--- START ---

-- ==== Sys2Proof/Laws/Step.lean ====
section
/-! SUPPORT. What a command can do and what a step can do, said once: the inversion lemmas every statement about all
commands goes through. -/

namespace Sys2Proof.Machine

/-- Everything a command can do (R220): it responds `r` from a state `u` that is `s`, or `s` with one status bit set,
one entry appended, or one tag replaced, each with the conditions its rule gives. From `s` itself it responds with a
code alone, with a RESOLVE miss, or with a hit on a registered entry that matches. -/
theorem exec_cases {i : Instr} {s t : State} (h : exec i s = .next t) :
    ∃ u r, t = u.respond r ∧
      ((u = s ∧ (∀ mid p tag, i ≠ .register mid p tag) ∧
          ((∃ rc, r = s.blank rc ∧ rc ≠ .supersedeTargetMissing) ∨ r = { s.blank .noMatch with consume := 2 } ∨
           ∃ w n k e a, s.matchAt w n k = some (k, e, a) ∧ r = hitResp k e a)) ∨
       (i = .sealTable ∧ s.sealed = false ∧ u = s.setSealed ∧ r = s.blank .ok) ∨
       (∃ mid p tag rc, i = .register mid p tag ∧ u = s.setCfgFault ∧ r = s.blank rc ∧
          rc ∈ [RespCode.wrongPhase, .malformedTemplate, .duplicateMnemonic, .tableFull]) ∨
       (∃ mid tag, i = .supersede mid tag ∧ s.findMid mid = none ∧ u = s.setSupersedeMiss ∧
          r = s.blank .supersedeTargetMissing) ∨
       (∃ mid p tag c, i = .register mid p tag ∧ s.sealed = false ∧ compile s.cfg p = some c ∧
          s.findMid mid = none ∧ s.count ≠ s.cfg.nTemplates ∧ r = { s.blank .ok with tidx := s.count } ∧
          u = s.append { mid := mid, tag := tag, nsym := c.nsym, spec := c.spec, sym := c.sym }) ∨
       (∃ mid tag k, i = .supersede mid tag ∧ s.findMid mid = some k ∧ r = { s.blank .ok with tidx := k } ∧
          u = s.retag k tag)) := by
  cases i with
  | nop => exact ⟨s, _, (by simpa [exec, execNop] using h.symm), .inl ⟨rfl, by simp, .inl ⟨_, rfl, by simp⟩⟩⟩
  | reserved110 => exact ⟨s, _, (by simpa [exec, execReserved110] using h.symm), .inl ⟨rfl, by simp, .inl ⟨_, rfl, by simp⟩⟩⟩
  | reserved111 => exact ⟨s, _, (by simpa [exec, execReserved111] using h.symm), .inl ⟨rfl, by simp, .inl ⟨_, rfl, by simp⟩⟩⟩
  | sealTable =>
    simp only [exec, execSealTable, Host.Outcome.next.injEq] at h
    split at h
    · exact ⟨s, _, h.symm, .inl ⟨rfl, by simp, .inl ⟨_, rfl, by simp⟩⟩⟩
    · next hs => exact ⟨_, _, h.symm, .inr (.inl ⟨rfl, by simpa using hs, rfl, rfl⟩)⟩
  | supersede mid tag =>
    simp only [exec, execSupersede, Host.Outcome.next.injEq] at h
    split at h
    · next k hk => exact ⟨_, _, h.symm, .inr (.inr (.inr (.inr (.inr ⟨mid, tag, k, rfl, hk, rfl, rfl⟩))))⟩
    · next hk => exact ⟨_, _, h.symm, .inr (.inr (.inr (.inl ⟨mid, tag, rfl, hk, rfl, rfl⟩)))⟩
  | register mid p tag =>
    simp only [exec, execRegister, Host.Outcome.next.injEq] at h
    split at h
    · exact ⟨s.setCfgFault, _, h.symm, .inr (.inr (.inl ⟨mid, p, tag, _, rfl, rfl, rfl, by simp⟩))⟩
    · next hs =>
      split at h
      · exact ⟨s.setCfgFault, _, h.symm, .inr (.inr (.inl ⟨mid, p, tag, _, rfl, rfl, rfl, by simp⟩))⟩
      · next c hc =>
        split at h
        · exact ⟨s.setCfgFault, _, h.symm, .inr (.inr (.inl ⟨mid, p, tag, _, rfl, rfl, rfl, by simp⟩))⟩
        · next hm =>
          split at h
          · exact ⟨s.setCfgFault, _, h.symm, .inr (.inr (.inl ⟨mid, p, tag, _, rfl, rfl, rfl, by simp⟩))⟩
          · next hn =>
            exact ⟨_, _, h.symm, .inr (.inr (.inr (.inr (.inl ⟨mid, p, tag, c, rfl, by simpa using hs, hc,
              by simpa using hm, hn, rfl, rfl⟩))))⟩
  | matchTemplate k w av =>
    simp only [exec, execMatchTemplate, Host.Outcome.next.injEq] at h
    split at h
    · exact ⟨s, _, h.symm, .inl ⟨rfl, by simp, .inl ⟨_, rfl, by simp⟩⟩⟩
    · split at h
      · exact ⟨s, _, h.symm, .inl ⟨rfl, by simp, .inl ⟨_, rfl, by simp⟩⟩⟩
      · split at h
        · exact ⟨s, _, h.symm, .inl ⟨rfl, by simp, .inl ⟨_, rfl, by simp⟩⟩⟩
        · next e he =>
          split at h
          · exact ⟨s, _, h.symm, .inl ⟨rfl, by simp, .inl ⟨_, rfl, by simp⟩⟩⟩
          · next a ha =>
            exact ⟨s, _, h.symm, .inl ⟨rfl, by simp, .inr (.inr ⟨w, _, k, e, a,
              matchAt_eq_some.mpr ⟨e, a, he, ha, rfl⟩, rfl⟩)⟩⟩
  | resolve w av =>
    simp only [exec, execResolve, Host.Outcome.next.injEq] at h
    split at h
    · exact ⟨s, _, h.symm, .inl ⟨rfl, by simp, .inl ⟨_, rfl, by simp⟩⟩⟩
    · split at h
      · exact ⟨s, _, h.symm, .inl ⟨rfl, by simp, .inl ⟨_, rfl, by simp⟩⟩⟩
      · split at h
        · exact ⟨s, _, h.symm, .inl ⟨rfl, by simp, .inr (.inl rfl)⟩⟩
        · next k e a hr =>
          obtain ⟨j, -, hj⟩ := List.exists_of_findSome?_eq_some hr
          obtain ⟨e', a', he, ha, hx⟩ := matchAt_eq_some.mp hj
          cases hx
          exact ⟨s, _, h.symm, .inl ⟨rfl, by simp, .inr (.inr ⟨w, _, k, e, a, hj, rfl⟩)⟩⟩

/-- Every command answers a next state (R220). -/
theorem exec_next (i : Instr) (s : State) : ∃ t, exec i s = .next t := by
  cases i <;> exact ⟨_, rfl⟩

/-- Everything a step can do when it goes on: nothing issued, a reset, or a command executed (R237, R251, R61). -/
theorem step_cases {s t : State} (h : step s = .next t) :
    (s.input = [] ∧ t = s) ∨
    (∃ p rest, s.input = .rst p :: rest ∧ p < s.cfg.nLookupPorts ∧ t = { State.initial s.cfg with input := rest }) ∨
    (∃ p σ rest, s.input = .command p σ :: rest ∧ p < s.cfg.nLookupPorts ∧
      exec (decode s.cfg σ) { s with port := p, input := rest } = .next t) := by
  unfold step State.fetch at h
  cases hi : s.input with
  | nil =>
    simp only [hi] at h
    exact .inl ⟨rfl, by simpa using h.symm⟩
  | cons ev rest =>
    cases ev with
    | rst p =>
      by_cases hp : p < s.cfg.nLookupPorts
      · simp only [hi, hp, if_true, Host.Outcome.next.injEq] at h
        exact .inr (.inl ⟨p, rest, rfl, hp, h.symm⟩)
      · simp [hi, hp] at h
    | command p σ =>
      by_cases hp : p < s.cfg.nLookupPorts
      · simp only [hi, hp, if_true] at h
        exact .inr (.inr ⟨p, σ, rest, rfl, hp, h⟩)
      · simp [hi, hp] at h

/-- A run of any machine that starts with a step to `t` goes on from `t`. -/
theorem run_succ (M : Host.Core) (k : Nat) (s t : M.State) (h : M.step s = .next t) : M.run (k + 1) s = M.run k t := by
  rw [Host.Core.run, h]

end Sys2Proof.Machine
end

--- END ---

When you reach the line holding "(i = .sealTable" in the records above, begin reproducing exactly, stop after the line holding "s.findMid mid = none ∧ s.count", and output nothing else.

       (i = .sealTable ∧ s.sealed = false ∧ u = s.setSealed ∧ r = s.blank .ok) ∨
       (∃ mid p tag rc, i = .register mid p tag ∧ u = s.setCfgFault ∧ r = s.blank rc ∧
          rc ∈ [RespCode.wrongPhase, .malformedTemplate, .duplicateMnemonic, .tableFull]) ∨
       (∃ mid tag, i = .supersede mid tag ∧ s.findMid mid = none ∧ u = s.setSupersedeMiss ∧
          r = s.blank .supersedeTargetMissing) ∨
       (∃ mid p tag c, i = .register mid p tag ∧ s.sealed = false ∧ compile s.cfg p = some c ∧
          s.findMid mid = none ∧ s.count ≠ s.cfg.nTemplates ∧ r = { s.blank .ok with tidx := s.count } ∧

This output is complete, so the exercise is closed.